To plot a histogram in R, we can call its hist function:
hist(my_data$my_variable)
Python
Python is a general-purpose, object-oriented programming language that emphasizes code readability. Released in 1989, Python is easy to learn and a favorite of programmers and developers. Python is one of the most popular programming languages based on the 2021 TIOBE Index. The plenty of useful analytics libraries also makes this universal language a prevalent analytics tool in the industry.
Pros
- A lot of libraries are available for data analytics.
- Strongly supported by the open-source community.
- It is easier to be integrated into the production system.
Cons
- Although Python is an easy-to-learn language, it has a deeper learning curve than R for those with no programming background.
To plot a histogram in Python, we need to import the pandas
package and call the hist function:
import pandas as pd my_data.my_variable.hist()
SAS
SAS is a statistical software suite developed by SAS Institute in 1976. SAS has been an industry staple for a long time now, but it is being phased out and replaced by open-source tools in recent years.
Pros
- Tested algorithms. Every version of SAS is first tested in a controlled environment before being released.
- Data Security.
- Easy to use. SAS syntax is straightforward to learn. And it also has Graphical User Interface (GUI) to make statistical computing easier for non-programming users.
Cons
- SAS license is expensive.
- Not open source. R and Python are always quicker than SAS in implementing a paralytics algorithm.

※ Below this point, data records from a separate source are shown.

/-- The buffer that LOG_CHECKPOINT copies: 0, 1, or 2 for the newest valid one; none where it holds no valid checkpoint. -/
def Dev.logBuffer (d : Dev) (a : Nat) : Option (List Byte) :=
  let b := if a = 2 then d.newestBuf else some a
  match b with
  | some b => if d.bufValid b then some (mget d.red.buf b) else none
  | none => none

/-- LOG_CHECKPOINT on queue `q`: the marker with the header, then the parts of what follows the header, one entry a step (R525, R529). -/
def Dev.logCheckpoint (q : Nat) (good : Bool) (d : Dev) : Dev :=
  d.svcStep 6 q (fun r d =>
    if 2 < argAt r 0 then d.reqEnd r.ticket svBadArg []
    else match d.logBuffer (argAt r 0) with
      | none => d.reqEnd r.ticket svState r.data
      | some bs =>
        let len := beAt bs 4 4
        let parts := (len + 47) / 48
        let pay := if r.next = 0 then bs.take 48 else slice bs (48 * (r.next - 1)) (min 48 (len - 48 * (r.next - 1)))
        match d.logWrite 6 (if r.next = 0 then 3 else 2) pay good with
        | (0, d) =>
          let data := if r.next = 0 then [d.g F.SVC_LOG_STATE_LOG_SEQ] else r.data
          let d := d.reqUpd r.ticket (fun r => { r with next := r.next + 1, data := data })
          if parts ≤ r.next then d.reqEnd r.ticket svOk data else d
        | (res, d) => d.reqEnd r.ticket res r.data) noStop

/-- LOG_READ on queue `q`: one entry a step; one that is not held, or fails its CRC, reads as zeros (R529). -/
def Dev.logRead (q : Nat) (d : Dev) : Dev :=
  d.svcStep 7 q (fun r d =>
    let n := argAt r 1
    if n = 0 ∨ 64 < n ∨ 2 ^ 24 ≤ argAt r 0 then d.reqEnd r.ticket svBadArg []
    else
      let seq := (argAt r 0 + r.next) % 2 ^ 24
      let e := d.logFind seq
      let ws := match e with
        | some (_, b) => (List.range 16).map (fun i => beAt b (4 * i) 4)
        | none => List.replicate 16 0
      let data := r.data ++ ws
      let part := r.partly || e.isNone
      let d := d.reqUpd r.ticket (fun r => { r with next := r.next + 1, data := data, partly := part })
      if n ≤ r.next + 1 then d.reqEnd r.ticket (if part then svPartial else svOk) data else d) noStop

/-- LOG_ERASE on queue `q`: one sector a step (R525, R530). -/
def Dev.logErase (q : Nat) (good : Bool) (d : Dev) : Dev :=
  d.svcStep 8 q (fun r d =>
    let sectors := wordAt (mget d.conf.services 1) 1
    if argAt r 0 ≠ 0xE5A5 then d.reqEnd r.ticket svBadArg []
    else if !d.nvOk then d.nvRefuse.reqEnd r.ticket svNvWindow []
    else if !good then (d.raise { src := 0x0B11, cls := 1, detail := 8 }).reqEnd r.ticket svFlash []
    else
      let lo := 1024 * r.next
      let d := { d with svc := { d.svc with log := d.svc.log.filter (fun e => decide (e.1 < lo) || decide (lo + 1024 ≤ e.1)) } }
      let d := d.reqUpd r.ticket (fun r => { r with next := r.next + 1 })
      if sectors ≤ r.next + 1 then d.reqEnd r.ticket svOk [] else d) noStop

end Sys2Proof.Machine
end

SAS has many ways to plot a histogram. For example, we can use the PROC
step:
PROC sgplot data=mylib.my_data;
histogram my_variable;
RUN;
The SQL, R, Python, and SAS mentioned above are programming analytics tools. Also, both R and Python can work together with Tableau, Power BI, and Excel. Excel also includes the native VBA programming language. Not surprisingly, analytics programming is an unignorable skill. Although it may be challenging for those who do not have the related experience initially, it benefits reproducibility, flexibility, and collaboration. It makes analytics professionals more productive in the industry. With the libraries’ help, analytics programming is less technical than engineering programming. Many recent libraries, such as Bamboolib, can generate the code automatically to make the analytics programming even more convenient.